Designed as an AI-centric system from its inception, Aurora will allow researchers to harness generative AI models to accelerate scientific discovery. Significant progress has been made in Argonne’s early AI-driven research. Success stories include mapping the human brain’s 80 billion neurons, high-energy particle physics enhanced by deep learning, and drug design and discovery accelerated by machine learning, among others. The Aurora supercomputer is an expansive system with 166 racks, 10,624 compute blades, 21,248 Intel Xeon CPU Max Series processors, and 63,744 Intel Data Center GPU Max Series units, making it one of the world’s largest GPU clusters.

Aurora also includes the largest open, Ethernet-based supercomputing interconnect on a single system of 84,992 HPE slingshot fabric endpoints. Aurora supercomputer came in second on the high-performance LINPACK (HPL) benchmark but broke the exascale barrier at 1.012 exaflops utilizing 9,234 nodes, only 87% of the system. Aurora supercomputer also secured the third spot on the high-performance conjugate gradient (HPCG) benchmark at 5,612 TeraFLOPS per second (TF/s) with 39% of the machine. This benchmark aims to assess more realistic scenarios providing insights into communication and memory access patterns, which are important factors in real-world HPC applications. It complements benchmarks like LINPACK by offering a comprehensive view of a system’s capabilities.

At the heart of the Aurora supercomputer is the Intel Data Center GPU Max Series. The Intel Xe GPU architecture is foundational to the Max Series, featuring specialized hardware like matrix and vector compute blocks optimized for both AI and HPC tasks. The Intel Xe architecture’s design that delivers unparalleled compute performance is the reason the Aurora supercomputer secured the top spot in the high-performance LINPACK-mixed precision (HPL-MxP) benchmark – which best highlights the importance of AI workloads in HPC.

The Xe architecture’s parallel processing capabilities excel in managing the intricate matrix-vector operations inherent in neural network AI computation. These compute cores are pivotal in accelerating matrix operations crucial for deep learning models. Complemented by Intel’s suite of software tools, including Intel oneAPI DPC++/C++ Compiler, a rich set of performance libraries, and optimized AI frameworks and tools, the Xe architecture fosters an open ecosystem for developers that is characterized by flexibility and scalability across various devices and form factors.

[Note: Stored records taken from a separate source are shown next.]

-- ==== Sys2Proof/Machine/Flags.lean ====
section
/-! DEFINITION. The codes of the registers and the status registers (10_state.md R21, R29, R30, R36;
60_exceptions.md R222), and `req.ready` (40_sequencer.md R120). -/

namespace Sys2Proof.Machine

/-- 10_state.md R21. -/
def FsmState.code : FsmState → BitVec 3
  | .uninit => 0#3
  | .initializing => 1#3
  | .idle => 2#3
  | .busy => 3#3
  | .sleeping => 4#3
  | .fault => 5#3

/-- 60_exceptions.md R222. -/
def ProgError.code : ProgError → BitVec 4
  | .window => 0x3#4
  | .length => 0x4#4
  | .unsupported => 0x5#4

/-- 60_exceptions.md R222. -/
def Rsp.code : Rsp → BitVec 4
  | .ok => 0x0#4
  | .err .illegal => 0x1#4
  | .err .state => 0x2#4
  | .err (.prog e) => e.code
  | .err .transport => 0x6#4
  | .err .timeout => 0x7#4
  | .err .faulted => 0x8#4
  | .none => 0xF#4

/-- 10_state.md R28: the code of the programming error, 0 when there is none. -/
def faultCauseCode : Option ProgError → BitVec 4
  | some e => e.code
  | none => 0x0#4

/-- Whether a request executes: STATE is INITIALIZING or BUSY. -/
def FsmState.executes : FsmState → Bool
  | .initializing => true
  | .busy => true
  | .uninit => false
  | .idle => false
  | .sleeping => false
  | .fault => false

/-- STATUS.EXEC (R29). -/
def State.execFlag (s : State) : Bool := s.state.executes

/-- STATUS.FAULTED (R29). -/
def State.faultedFlag (s : State) : Bool := s.state == .fault

/-- 40_sequencer.md R120: `req.ready`. -/
def State.reqReady (s : State) : Bool := !s.execFlag

/-- STATUS (R29), from bit 15 down to bit 0. -/
def State.status (s : State) : BitVec 16 :=
  faultCauseCode s.faultCause ++ s.lastRsp.code ++ 0#1 ++ BitVec.ofBool s.execFlag
    ++ BitVec.ofBool s.faultedFlag ++ s.bg.code ++ s.state.code

/-- GEOMETRY (R30). -/
def geometry : BitVec 32 := BitVec.ofNat 16 Config.height ++ BitVec.ofNat 16 Config.width

/-- CONFIG (R30), from bit 31 down to bit 0. -/
def State.config (s : State) : BitVec 32 :=
  0#28 ++ Config.defaultBg.code ++ BitVec.ofBool s.busyTimeoutEn ++ BitVec.ofBool Config.isBusyLow

/-- `stat_data` for a value of `stat_sel` (R29, R30, R34). A read is a function of the state: it
changes nothing (44_power_config.md R206). DESIGN CHOICE (log 21): 32 bits, STATUS zero-extended. -/
def State.statData (s : State) (sel : Nat) : BitVec 32 :=
  match sel with
  | 0 => s.status.setWidth 32
  | 1 => geometry
  | 2 => s.config
  | _ => 0#32

end Sys2Proof.Machine
end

In his special session at ISC 2024, on Tuesday, May 14 at 6:45 p.m., (GMT+2) Hall 4, Congress Center Hamburg, Germany, CEO Andrew Richards of Codeplay, an Intel company, will address the growing demand for accelerated computing and software in HPC and AI. He will highlight the importance of oneAPI, offering a unified programming model across diverse architectures. Built on open standards, oneAPI empowers developers to craft code that seamlessly runs on different hardware platforms without extensive modifications or vendor lock-in. This is also the goal of the Linux Foundation’s Unified Acceleration Foundation (UXL), in which Arm, Google, Intel, Qualcomm and others are developing an open ecosystem for all accelerators and unified heterogeneous compute on open standards to break proprietary lock-in. The UXL Foundation is adding more members to its growing coalition.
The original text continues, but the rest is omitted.